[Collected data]
=== Section Start ===
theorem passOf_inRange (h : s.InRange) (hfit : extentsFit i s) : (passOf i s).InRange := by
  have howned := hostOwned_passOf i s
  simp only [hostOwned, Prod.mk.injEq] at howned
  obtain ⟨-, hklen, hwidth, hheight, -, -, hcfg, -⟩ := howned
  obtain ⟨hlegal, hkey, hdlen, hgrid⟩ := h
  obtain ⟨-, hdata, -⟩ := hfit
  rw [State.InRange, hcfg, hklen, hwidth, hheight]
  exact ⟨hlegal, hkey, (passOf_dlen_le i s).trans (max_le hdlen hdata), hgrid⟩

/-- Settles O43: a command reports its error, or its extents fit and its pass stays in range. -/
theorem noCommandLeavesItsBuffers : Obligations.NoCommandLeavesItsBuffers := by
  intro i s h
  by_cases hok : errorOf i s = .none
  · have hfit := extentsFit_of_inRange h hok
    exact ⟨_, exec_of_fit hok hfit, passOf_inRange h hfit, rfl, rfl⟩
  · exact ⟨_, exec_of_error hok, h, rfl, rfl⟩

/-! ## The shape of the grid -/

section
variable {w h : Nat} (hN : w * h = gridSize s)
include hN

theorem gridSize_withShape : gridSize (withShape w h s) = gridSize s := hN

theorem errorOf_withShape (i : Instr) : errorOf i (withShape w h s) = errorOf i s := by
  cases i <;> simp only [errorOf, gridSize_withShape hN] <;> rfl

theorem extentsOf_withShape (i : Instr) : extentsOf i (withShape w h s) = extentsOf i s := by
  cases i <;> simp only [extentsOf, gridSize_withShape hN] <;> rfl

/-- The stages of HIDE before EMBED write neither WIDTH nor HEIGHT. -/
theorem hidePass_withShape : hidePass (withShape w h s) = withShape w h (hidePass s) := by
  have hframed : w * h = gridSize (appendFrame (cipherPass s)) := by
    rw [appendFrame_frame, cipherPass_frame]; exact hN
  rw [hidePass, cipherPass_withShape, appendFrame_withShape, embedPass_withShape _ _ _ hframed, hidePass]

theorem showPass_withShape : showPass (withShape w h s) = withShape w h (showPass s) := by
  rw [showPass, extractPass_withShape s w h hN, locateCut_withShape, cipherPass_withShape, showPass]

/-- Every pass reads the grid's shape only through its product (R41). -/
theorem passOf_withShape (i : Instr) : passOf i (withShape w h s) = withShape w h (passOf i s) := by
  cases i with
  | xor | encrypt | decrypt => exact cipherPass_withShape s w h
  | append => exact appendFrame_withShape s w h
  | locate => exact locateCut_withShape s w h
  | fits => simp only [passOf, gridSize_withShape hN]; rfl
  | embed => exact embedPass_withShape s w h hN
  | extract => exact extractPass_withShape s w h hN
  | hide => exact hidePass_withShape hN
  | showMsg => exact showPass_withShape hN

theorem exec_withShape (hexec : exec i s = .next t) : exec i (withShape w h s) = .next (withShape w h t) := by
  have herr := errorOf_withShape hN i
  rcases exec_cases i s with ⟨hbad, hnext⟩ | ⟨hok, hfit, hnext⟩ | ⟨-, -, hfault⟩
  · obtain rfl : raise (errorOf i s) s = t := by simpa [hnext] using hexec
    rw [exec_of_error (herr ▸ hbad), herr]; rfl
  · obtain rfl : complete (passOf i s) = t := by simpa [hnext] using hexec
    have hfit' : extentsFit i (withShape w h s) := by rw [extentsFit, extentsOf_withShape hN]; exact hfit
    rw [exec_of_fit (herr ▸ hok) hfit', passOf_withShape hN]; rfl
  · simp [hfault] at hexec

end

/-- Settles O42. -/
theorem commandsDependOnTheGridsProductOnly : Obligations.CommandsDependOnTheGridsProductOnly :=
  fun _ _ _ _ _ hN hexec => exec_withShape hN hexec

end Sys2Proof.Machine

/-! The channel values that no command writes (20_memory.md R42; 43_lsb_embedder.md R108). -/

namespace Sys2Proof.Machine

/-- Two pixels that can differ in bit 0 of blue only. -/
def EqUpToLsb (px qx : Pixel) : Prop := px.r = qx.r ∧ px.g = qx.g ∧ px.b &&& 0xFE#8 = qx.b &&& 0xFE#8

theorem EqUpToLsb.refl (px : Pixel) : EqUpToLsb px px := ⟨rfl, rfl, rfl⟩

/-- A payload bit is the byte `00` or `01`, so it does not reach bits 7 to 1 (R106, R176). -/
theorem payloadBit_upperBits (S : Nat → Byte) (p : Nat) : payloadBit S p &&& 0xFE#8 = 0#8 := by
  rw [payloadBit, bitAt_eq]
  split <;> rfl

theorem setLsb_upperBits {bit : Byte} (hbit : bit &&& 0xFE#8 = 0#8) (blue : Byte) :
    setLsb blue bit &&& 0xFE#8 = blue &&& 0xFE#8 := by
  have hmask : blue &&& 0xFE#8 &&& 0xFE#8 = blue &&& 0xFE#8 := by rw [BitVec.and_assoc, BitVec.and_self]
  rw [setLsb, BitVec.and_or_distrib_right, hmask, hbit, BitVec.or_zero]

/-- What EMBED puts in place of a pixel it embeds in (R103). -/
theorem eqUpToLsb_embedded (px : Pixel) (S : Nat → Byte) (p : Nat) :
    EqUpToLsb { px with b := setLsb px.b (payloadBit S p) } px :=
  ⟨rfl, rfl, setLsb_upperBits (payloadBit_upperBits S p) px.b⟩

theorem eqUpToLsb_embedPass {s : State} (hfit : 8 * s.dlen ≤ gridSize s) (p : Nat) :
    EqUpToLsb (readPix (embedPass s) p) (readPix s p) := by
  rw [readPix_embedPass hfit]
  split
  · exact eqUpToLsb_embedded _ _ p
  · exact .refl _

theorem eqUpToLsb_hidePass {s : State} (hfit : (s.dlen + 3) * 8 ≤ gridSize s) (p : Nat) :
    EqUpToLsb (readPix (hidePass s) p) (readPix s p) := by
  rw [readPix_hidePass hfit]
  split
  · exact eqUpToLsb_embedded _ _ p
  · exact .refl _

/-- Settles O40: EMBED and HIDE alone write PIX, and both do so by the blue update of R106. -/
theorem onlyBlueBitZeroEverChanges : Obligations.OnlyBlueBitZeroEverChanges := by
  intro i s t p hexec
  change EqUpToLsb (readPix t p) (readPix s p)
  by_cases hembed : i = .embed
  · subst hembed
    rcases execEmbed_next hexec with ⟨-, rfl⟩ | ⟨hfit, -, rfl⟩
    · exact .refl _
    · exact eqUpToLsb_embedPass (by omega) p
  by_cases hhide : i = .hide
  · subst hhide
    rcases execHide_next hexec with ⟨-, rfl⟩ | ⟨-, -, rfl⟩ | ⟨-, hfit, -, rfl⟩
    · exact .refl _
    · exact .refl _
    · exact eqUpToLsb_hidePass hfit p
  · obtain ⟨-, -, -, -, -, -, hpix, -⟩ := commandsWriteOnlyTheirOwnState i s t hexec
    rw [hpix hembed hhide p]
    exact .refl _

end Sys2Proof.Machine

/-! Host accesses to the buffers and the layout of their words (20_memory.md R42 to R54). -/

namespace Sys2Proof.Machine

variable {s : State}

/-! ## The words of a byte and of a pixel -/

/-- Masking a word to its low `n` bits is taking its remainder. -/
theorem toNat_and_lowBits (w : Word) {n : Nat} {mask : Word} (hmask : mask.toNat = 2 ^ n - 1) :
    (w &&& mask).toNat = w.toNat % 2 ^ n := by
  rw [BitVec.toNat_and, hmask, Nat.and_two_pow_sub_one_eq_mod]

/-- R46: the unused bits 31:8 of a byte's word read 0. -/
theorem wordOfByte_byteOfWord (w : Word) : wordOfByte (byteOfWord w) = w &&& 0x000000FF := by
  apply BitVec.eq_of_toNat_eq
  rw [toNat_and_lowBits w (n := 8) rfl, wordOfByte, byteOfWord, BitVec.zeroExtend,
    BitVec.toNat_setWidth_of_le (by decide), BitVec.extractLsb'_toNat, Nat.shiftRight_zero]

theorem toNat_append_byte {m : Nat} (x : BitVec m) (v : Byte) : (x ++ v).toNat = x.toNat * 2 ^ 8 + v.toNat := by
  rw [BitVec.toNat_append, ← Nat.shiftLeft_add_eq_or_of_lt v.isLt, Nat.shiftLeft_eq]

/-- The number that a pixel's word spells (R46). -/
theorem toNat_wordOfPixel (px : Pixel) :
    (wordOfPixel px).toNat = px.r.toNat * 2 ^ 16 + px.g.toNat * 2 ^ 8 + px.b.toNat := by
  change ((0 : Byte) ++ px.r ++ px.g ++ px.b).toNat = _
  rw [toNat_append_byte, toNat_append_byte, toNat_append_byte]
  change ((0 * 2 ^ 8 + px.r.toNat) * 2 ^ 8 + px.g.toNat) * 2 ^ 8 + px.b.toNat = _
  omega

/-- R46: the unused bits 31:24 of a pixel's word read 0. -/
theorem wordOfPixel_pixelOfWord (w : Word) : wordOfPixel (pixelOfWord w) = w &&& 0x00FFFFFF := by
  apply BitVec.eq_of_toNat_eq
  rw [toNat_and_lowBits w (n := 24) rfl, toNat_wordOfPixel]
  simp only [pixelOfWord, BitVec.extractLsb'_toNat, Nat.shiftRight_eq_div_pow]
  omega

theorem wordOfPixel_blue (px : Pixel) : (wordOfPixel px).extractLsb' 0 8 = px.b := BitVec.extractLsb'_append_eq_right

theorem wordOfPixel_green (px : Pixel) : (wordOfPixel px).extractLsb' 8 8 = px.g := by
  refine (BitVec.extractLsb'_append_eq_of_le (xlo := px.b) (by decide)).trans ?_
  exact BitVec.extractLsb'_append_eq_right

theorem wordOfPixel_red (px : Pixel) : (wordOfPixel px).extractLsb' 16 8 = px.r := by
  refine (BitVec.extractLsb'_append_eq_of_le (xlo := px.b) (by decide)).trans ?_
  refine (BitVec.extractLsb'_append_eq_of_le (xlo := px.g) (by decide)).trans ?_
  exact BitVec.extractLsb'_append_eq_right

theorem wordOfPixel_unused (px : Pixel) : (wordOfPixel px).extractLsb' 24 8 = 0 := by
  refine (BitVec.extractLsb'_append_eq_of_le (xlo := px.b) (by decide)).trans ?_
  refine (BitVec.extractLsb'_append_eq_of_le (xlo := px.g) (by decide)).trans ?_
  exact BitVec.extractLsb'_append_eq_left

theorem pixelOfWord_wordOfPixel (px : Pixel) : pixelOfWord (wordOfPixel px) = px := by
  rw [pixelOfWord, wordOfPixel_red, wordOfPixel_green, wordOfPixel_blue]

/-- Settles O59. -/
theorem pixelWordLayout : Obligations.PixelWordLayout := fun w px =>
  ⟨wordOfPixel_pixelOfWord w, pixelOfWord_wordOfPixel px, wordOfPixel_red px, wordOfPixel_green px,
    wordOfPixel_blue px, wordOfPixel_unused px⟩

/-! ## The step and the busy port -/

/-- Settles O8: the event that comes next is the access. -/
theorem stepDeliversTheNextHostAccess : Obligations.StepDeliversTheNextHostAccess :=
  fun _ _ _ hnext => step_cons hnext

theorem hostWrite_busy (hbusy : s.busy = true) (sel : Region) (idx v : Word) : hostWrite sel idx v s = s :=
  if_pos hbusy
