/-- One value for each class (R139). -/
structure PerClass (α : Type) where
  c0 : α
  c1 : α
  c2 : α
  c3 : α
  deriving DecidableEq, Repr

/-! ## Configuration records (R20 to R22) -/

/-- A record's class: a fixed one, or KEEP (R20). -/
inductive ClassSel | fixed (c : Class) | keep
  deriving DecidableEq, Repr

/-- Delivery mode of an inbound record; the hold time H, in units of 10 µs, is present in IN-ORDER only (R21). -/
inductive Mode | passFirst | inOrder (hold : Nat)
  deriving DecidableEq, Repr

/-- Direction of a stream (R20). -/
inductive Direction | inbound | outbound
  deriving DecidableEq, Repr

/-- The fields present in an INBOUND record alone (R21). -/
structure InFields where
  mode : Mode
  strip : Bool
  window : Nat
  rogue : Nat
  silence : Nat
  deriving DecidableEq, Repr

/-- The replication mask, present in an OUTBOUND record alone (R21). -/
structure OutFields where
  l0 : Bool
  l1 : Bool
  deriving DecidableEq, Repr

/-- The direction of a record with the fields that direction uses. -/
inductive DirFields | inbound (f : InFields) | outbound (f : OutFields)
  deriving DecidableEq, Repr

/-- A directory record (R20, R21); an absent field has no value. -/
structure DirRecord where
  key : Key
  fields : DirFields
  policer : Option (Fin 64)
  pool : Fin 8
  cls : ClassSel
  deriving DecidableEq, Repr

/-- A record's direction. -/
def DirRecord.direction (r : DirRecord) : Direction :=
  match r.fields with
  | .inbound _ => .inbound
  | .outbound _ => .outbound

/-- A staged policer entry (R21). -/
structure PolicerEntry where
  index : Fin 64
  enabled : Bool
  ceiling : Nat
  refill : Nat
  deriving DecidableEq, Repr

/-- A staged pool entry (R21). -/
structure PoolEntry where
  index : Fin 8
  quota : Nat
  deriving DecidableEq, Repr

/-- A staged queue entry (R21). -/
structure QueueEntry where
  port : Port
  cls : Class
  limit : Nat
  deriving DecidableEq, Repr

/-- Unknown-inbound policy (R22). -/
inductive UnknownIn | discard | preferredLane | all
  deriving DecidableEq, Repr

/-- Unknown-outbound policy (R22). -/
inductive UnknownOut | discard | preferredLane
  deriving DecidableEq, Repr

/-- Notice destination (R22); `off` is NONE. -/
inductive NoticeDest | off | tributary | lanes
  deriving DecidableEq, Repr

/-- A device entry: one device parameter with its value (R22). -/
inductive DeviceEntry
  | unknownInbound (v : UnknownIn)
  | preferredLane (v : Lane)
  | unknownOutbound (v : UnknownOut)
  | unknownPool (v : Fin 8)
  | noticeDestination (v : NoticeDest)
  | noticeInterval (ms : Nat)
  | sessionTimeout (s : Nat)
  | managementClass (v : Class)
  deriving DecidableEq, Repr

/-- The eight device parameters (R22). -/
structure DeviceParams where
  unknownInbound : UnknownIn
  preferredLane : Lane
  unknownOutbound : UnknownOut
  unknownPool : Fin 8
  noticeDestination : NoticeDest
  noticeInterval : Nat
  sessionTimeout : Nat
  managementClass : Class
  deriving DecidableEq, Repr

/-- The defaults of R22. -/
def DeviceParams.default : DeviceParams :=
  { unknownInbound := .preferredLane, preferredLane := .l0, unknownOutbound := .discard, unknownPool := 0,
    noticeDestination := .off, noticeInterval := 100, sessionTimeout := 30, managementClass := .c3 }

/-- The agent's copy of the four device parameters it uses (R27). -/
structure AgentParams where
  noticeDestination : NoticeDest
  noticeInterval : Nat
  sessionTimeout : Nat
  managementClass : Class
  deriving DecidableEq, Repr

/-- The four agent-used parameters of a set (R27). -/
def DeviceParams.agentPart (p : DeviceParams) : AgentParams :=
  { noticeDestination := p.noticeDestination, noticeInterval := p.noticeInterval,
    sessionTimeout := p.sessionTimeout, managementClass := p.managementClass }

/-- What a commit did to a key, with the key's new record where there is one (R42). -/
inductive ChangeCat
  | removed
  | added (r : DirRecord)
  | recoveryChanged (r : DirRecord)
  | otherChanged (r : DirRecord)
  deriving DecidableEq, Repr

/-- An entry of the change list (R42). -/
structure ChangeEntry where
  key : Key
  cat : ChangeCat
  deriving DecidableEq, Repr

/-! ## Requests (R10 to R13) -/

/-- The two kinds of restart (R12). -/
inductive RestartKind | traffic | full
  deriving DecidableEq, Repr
=== Section End ===
--- Instructions for the task ---
Exact duplication is required for the lines above, from the line that contains "window : Nat" to the line that contains "cls : ClassSel", inclusive; omit all others.

--- Answer box ---
  window : Nat
  rogue : Nat
  silence : Nat
  deriving DecidableEq, Repr

/-- The replication mask, present in an OUTBOUND record alone (R21). -/
structure OutFields where
  l0 : Bool
  l1 : Bool
  deriving DecidableEq, Repr

/-- The direction of a record with the fields that direction uses. -/
inductive DirFields | inbound (f : InFields) | outbound (f : OutFields)
  deriving DecidableEq, Repr

/-- A directory record (R20, R21); an absent field has no value. -/
structure DirRecord where
  key : Key
  fields : DirFields
  policer : Option (Fin 64)
  pool : Fin 8
  cls : ClassSel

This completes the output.